Пусть, однако же, весь этот дом, вся квартира А. Н. Аксакова обтянута пружинами и проволоками, а у медиума, сверх того, какая-то машинка, щёлкающая между ног (об этой хитрой догадке комиссии сообщил потом печатно Н. П. Вагнер).
Но ведь всякий «серьёзный» спирит (о, не смейтесь над этим словом, право, это очень серьёзно) спросит, прочтя отчёт: «Как же у меня-то дома, где я всех знаю по пальцам – моих детей, жену, родных и знакомых, – как же у меня-то происходят те же самые явления: стол качается, подымается, слышатся звуки, получаются интеллигентные ответы? Ведь уж я-то наверно знаю и вполне убеждён, что в доме моём нет машинок и проволок, а жена моя и дети мои меня не станут обманывать?» Главное то, что таких, которые скажут или подумают это, в Петербурге, в Москве и в России уже накопилось слишком довольно, чересчур даже, и вот об этом надо было бы подумать, даже снизойдя с учёной высоты; ведь это зараза, ведь этим людям надо помочь. Но высокомерие комиссии не допускает её ни до какого раздумья: «Просто все легкомысленные малообразованные люди, а потому и верят». «Пусть, положим, – продолжает настаивать серьёзный и тревожно убеждённый спирит (ибо они ещё все теперь в первом удивлении и в первой тревоге, – дело ведь такое новое и необычайное), – пусть я легкомыслен и малообразован, но ведь машинки-то этой, которая щёлкает, всё-таки у меня нет в доме, я ведь это наверно знаю, да и средств я не имею выписывать такие забавные инструменты, да и откуда, кто их продаёт, всё это, ей-Богу, нам неизвестно. Так как же у нас-то щёлкает, как же эти стуки-то происходят? Вот вы говорите, что мы сами как-то надавливаем на стол бессознательно; уверяю же вас, что мы не до такой степени дети и следим за собой, именно следим: не надавливаем ли сами, – опыты делаем, с любопытством, с беспристрастием…»

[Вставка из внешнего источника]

-- ==== Sys2Proof/Machine/Reset.lean ====
section
/-!
DEFINITION. Reset: what the release of POR_L and of RESET_L leaves (R9, R326, R337, R397, R404, R453), and the
rail monitors (R434).  The memories of a part that has been powered on hold nothing; RESET_L keeps memories that
are no registers, as it keeps every register of PD_AON (notes/assumptions/6).
-/

namespace Sys2Proof.Machine

/-- Whether an offset lies in a block of PD_AON (R23). -/
def aonOffset (off : Nat) : Bool := mapped off && decide (accessDomains off = [0])

/-- Whether a register keeps its contents across RESET_L (R9): those of PD_AON but for the budgets, and BRK_CTL and
the force fields, which `resetRegs` treats. -/
def keptOffset (off : Nat) : Bool :=
  aonOffset off && !(decide (0x40020 ≤ off) && decide (off < 0x4003C)) && decide (off ≠ 0x42002C)

/-- The registers after RESET_L (R9). -/
def resetRegs (s : State) : State :=
  let s : State := { s with
    regs := s.regs.filter (fun (o, _) => keptOffset o)
    rwoWritten := s.rwoWritten.filter keptOffset }
  each (upTo 28) (fun d s => if s.get (F.PWR_DOM_CFG_force d) = 0 then s else s.set (F.PWR_DOM_CFG_force d) 0) s

/-- The limbs' power amplifiers go off with the limbs, and their biases to the value of the reset settings (R137). -/
def paOff (s : State) : State :=
  each (upTo 8) (fun l s =>
    let was := paBias s l
    let s := s.when (s.on (F.TXL_STATUS_pa_en l)) (fun s => s.emit (.paEn l false))
    s.when (decide (was ≠ 0)) (fun s => s.emit (.paBias l 0))) s

/-- The pins of the time base go low (R252, R253). -/
def clocksOff (s : State) : State :=
  let s := s.when (s.time.ppsOn || s.on F.TMB_PPS_CFG_pol || unitDrivesPps s) (fun s => s.emit (.pps false))
  s.when (s.on F.TMB_SYNCE_active) (fun s => s.emit (.synce 0 16 false))

/-- The external LNAs are bypassed again: every LNA_CTL pin goes to the level of the reset settings (R53). -/
def lnaOff (s : State) : State :=
  each ((upTo 16).filter (fun n => (s.chain n).pin)) (fun n s => s.emit (.lna n false)) s

/-- Every domain ON, as at a release; PD_HOST is OFF while PERST_L is low (R364). -/
def domainsOn (s : State) : Tab Domain := if s.tap.perstLow then [(27, ⟨.off, false⟩)] else []

/-- The link stands down while PERST_L is low (R413). -/
def perstHeld (s : State) : State := if s.tap.perstLow then s.set F.TPR_LINK_pm 2 else s

/-- Units stay pruned through RESET_L (R385), and their blocks show it. -/
def showPruned (s : State) : State :=
  let lanes := (upTo 544).filter (fun n => s.pruned 1 n)
  let s := each lanes (fun n s => (s.setReg (0x1A2000 + 4 * n) 0x80000000#32).set (F.LNE_STATUS_state n) 6) s
  let s := each ((upTo 8).filter (fun l => s.pruned 3 l)) (fun l s => s.set (F.TXL_STATUS_state l) 8) s
  let s := each ((upTo 9).filter (fun i => s.pruned 4 i)) (fun i s => s.set (F.CHZ_SLICE_state i) 2) s
  let s := each ((upTo 4).filter (fun p => s.pruned 7 p)) (fun p s => s.set (F.ETH_STATUS_pruned p) 1) s
  let s := each ((upTo 8).filter (fun i => s.pruned 8 i)) (fun i s => s.set F.HWD_ENGINE_ccm (clrBit (s.get F.HWD_ENGINE_ccm) i)) s
  let s := each ((upTo 2).filter (fun i => s.pruned 9 i)) (fun i s => s.set F.HWD_ENGINE_kwp (clrBit (s.get F.HWD_ENGINE_kwp) i)) s
  let s := if s.pruned 10 0 then s.set F.SSE_PAIR_inst0 0 else s
  let s := if s.pruned 10 1 then s.set F.SSE_PAIR_inst1 0 else s
  s.set F.SSE_PAIR_single (b2n (s.pruned 10 0 != s.pruned 10 1))

/-- The domains that a BARK_HOLD or a BOOT_HALT keeps OFF (R326, R337). -/
def haltOff (halt : Nat) (s : State) : State :=
  let radio := (upTo 8).map (11 + ·)
  let ds := if halt ≠ 0 then [3, 4, 5, 6] ++ radio else if s.bark.hold then radio else []
  each ds (fun d s => s.setDom d ⟨.off, false⟩) s

/-- Release of RESET_L (R9): registers outside PD_AON and what stands behind them reset, a session ends, and
BARK_HOLD, BOOT_HALT, the ring, the pruned units, the pins, DRAM and the tables stay. -/
def resetL (s : State) : State :=
  let s := cutApply (cutTransition (cutUpdate (clocksOff (lnaOff (paOff (endSession s))))))
  let halt := s.get F.GRF_BOOT_halt
  let s : State := { s with
    power := { s.power with
      doms := domainsOn s, wakeHolds := [], cellHolds := [], stalled := [], crownIrqWaiting := [], budgetSet := false
      lateRates := [], paced := false }
    stand := {}, time := {}, canopy := {}, search := {}, traffic := {}, txl := {}, grove := {}, hwd := {}
    tmu := { sampled := s.board.gpioIn, seen := s.board.gpioIn }
    grf := { applying := s.grf.applying }, sse := {}
    tap := { perstLow := s.tap.perstLow }
    lanes := { faulted := s.lanes.faulted }
    rgp := { otp := s.rgp.otp, otpDead := s.rgp.otpDead, slots := s.rgp.slots }
    tables := { s.tables with lfsr := none, lastRing := 1 }
    prune := { s.prune with rowErrors := [], secRestarting := false, stopped := [] }
    bark := { hold := s.bark.hold, release := s.bark.release }
    mon := { s.mon with nonce := none } }
  let s := showStored (resetRegs s)
  haltOff halt (showPruned (perstHeld (s.set F.GRF_BOOT_halt halt)))

/-- A flush that was being copied when the part lost its power is torn (R399). -/
def showTorn (s : State) : State :=
  if s.ring.flushes.any (fun x => !x.2.valid) then s.set F.RRC_STAT_flush_fail 1 else s

/-- The sensors in their condition whose class is ALARM or ERASE. -/
def liveAlarm (s : State) : Bool := (upTo 10).any (fun i => bit (s.get F.BRK_STATUS_live) i && decide (2 ≤ barkClass s i false))

/-- POR_L takes the whole part (R9): OTP, MRAM, the flash, and what stands at the pins stay, and that it was in BARK_HOLD. -/
def clearPor (s : State) : State :=
  let s := cutApply (cutTransition (cutUpdate (clocksOff (lnaOff (paOff s)))))
  let live := s.get F.BRK_STATUS_live
  let s : State := { s with
    regs := [], rwoWritten := [], dram := []
    power := { doms := domainsOn s }
    stand := {}, time := {}, canopy := {}, search := {}, lanes := {}, traffic := {}, txl := {}, tables := {}, grove := {}
    tmu := { sampled := s.board.gpioIn, seen := s.board.gpioIn }
    hwd := {}, grf := { applying := s.grf.applying }, sse := {}, bark := { hold := s.bark.hold, release := s.bark.release }, mon := {}, prune := {}
    ring := { flushes := s.ring.flushes }
    tap := { perstLow := s.tap.perstLow }
    board := { s.board with flashOp := none, flashHeld := s.grf.applying.isSome, octal := false, flashMhz := 25, dqDrive := 0, dqOdt := 0 }
    rgp := { otp := s.rgp.otp, otpDead := s.rgp.otpDead, slots := s.rgp.slots } }
  let s := each (upTo 10) (fun i s => s.set (F.BRK_SENSOR_CFG_class i) (storedClass s i)) (showStored s)
  haltOff 0 (showTorn (showFlush (perstHeld (s.set F.BRK_STATUS_live live))))

/-- Release of POR_L (R9): the loops draw their seeds (R320), and a part that was in BARK_HOLD enters it again, once, while a
sensor of class ALARM or ERASE is in its condition, and else starts up normally (R326). -/
def resetPor (s : State) : State :=
  let s := clearPor s
  let hold := s.bark.hold
  let s : State := { s with bark := { release := s.bark.release + 1 }, power := { s.power with doms := domainsOn s } }
  if hold && liveAlarm s then enterHold s else s

/-- POR_L_RELEASE (R9). -/
def execPorLRelease (s : State) : Host.Outcome State Fault Refusal := run resetPor s

/-- RESET_L_RELEASE (R9). -/
def execResetLRelease (s : State) : Host.Outcome State Fault Refusal := run resetL s

/-- SUPPLY_MONITOR_TRIP (R434): VDD_AON (rail 0) acts as an assertion of POR_L, another rail as one of RESET_L;
the part stays in reset until every monitor reports good. -/
def execSupplyMonitorTrip (rail : Nat) (s : State) : Host.Outcome State Fault Refusal :=
  run (fun s =>
    let b := { s.board with suppliesGood := false }
    if rail = 0 then clearPor { s with board := { b with porLow := true } }
    else resetL { s with board := { b with resetLow := true } }) s

/-- SUPPLY_GOOD (R434): every monitor reports good, and a reset that a trip asserted is released. -/
def execSupplyGood (s : State) : Host.Outcome State Fault Refusal :=
  run (fun s =>
    let r := if s.board.porLow then resetPor s else if s.board.resetLow then resetL s else s
    { r with board := { r.board with suppliesGood := true, porLow := false, resetLow := false } }) s

end Sys2Proof.Machine
end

– Нечего вам отвечать, – заключает комиссия уже с сердцем, – вас тоже и так же обманывают, как и всех; всех обманывают, все колпаки; так должно быть, так наука говорит, мы наука.
Ну, это не объяснение. «Нет, видно, тут что-нибудь другое, – заключает „серьёзно“ убеждённый спирит, – не может быть, чтоб одни только фокусы. Пусть там мадам Клэйр, а я свою семью знаю: некому у меня делать фокусы». И спиритизм держится.
Вот сейчас я прочитал в «Новом времени» отчёт о первой лекции г-на Менделеева в Соляном городке. Г-н Менделеев делает твёрдое положение, в виде твёрдого факта, что
«…на спиритических сеансах столы двигаются и издают стуки, как при наложении на них рук, так и без него. Из этих стуков, при условной азбуке, образуются целые слова, фразы, изречения, носящие всегда на себе оттенок умственного развития того медиума, при помощи которого производится сеанс. Это факт. Теперь надо разъяснить, кто стучит и обо что? Для разъяснения существуют следующие 6 гипотез».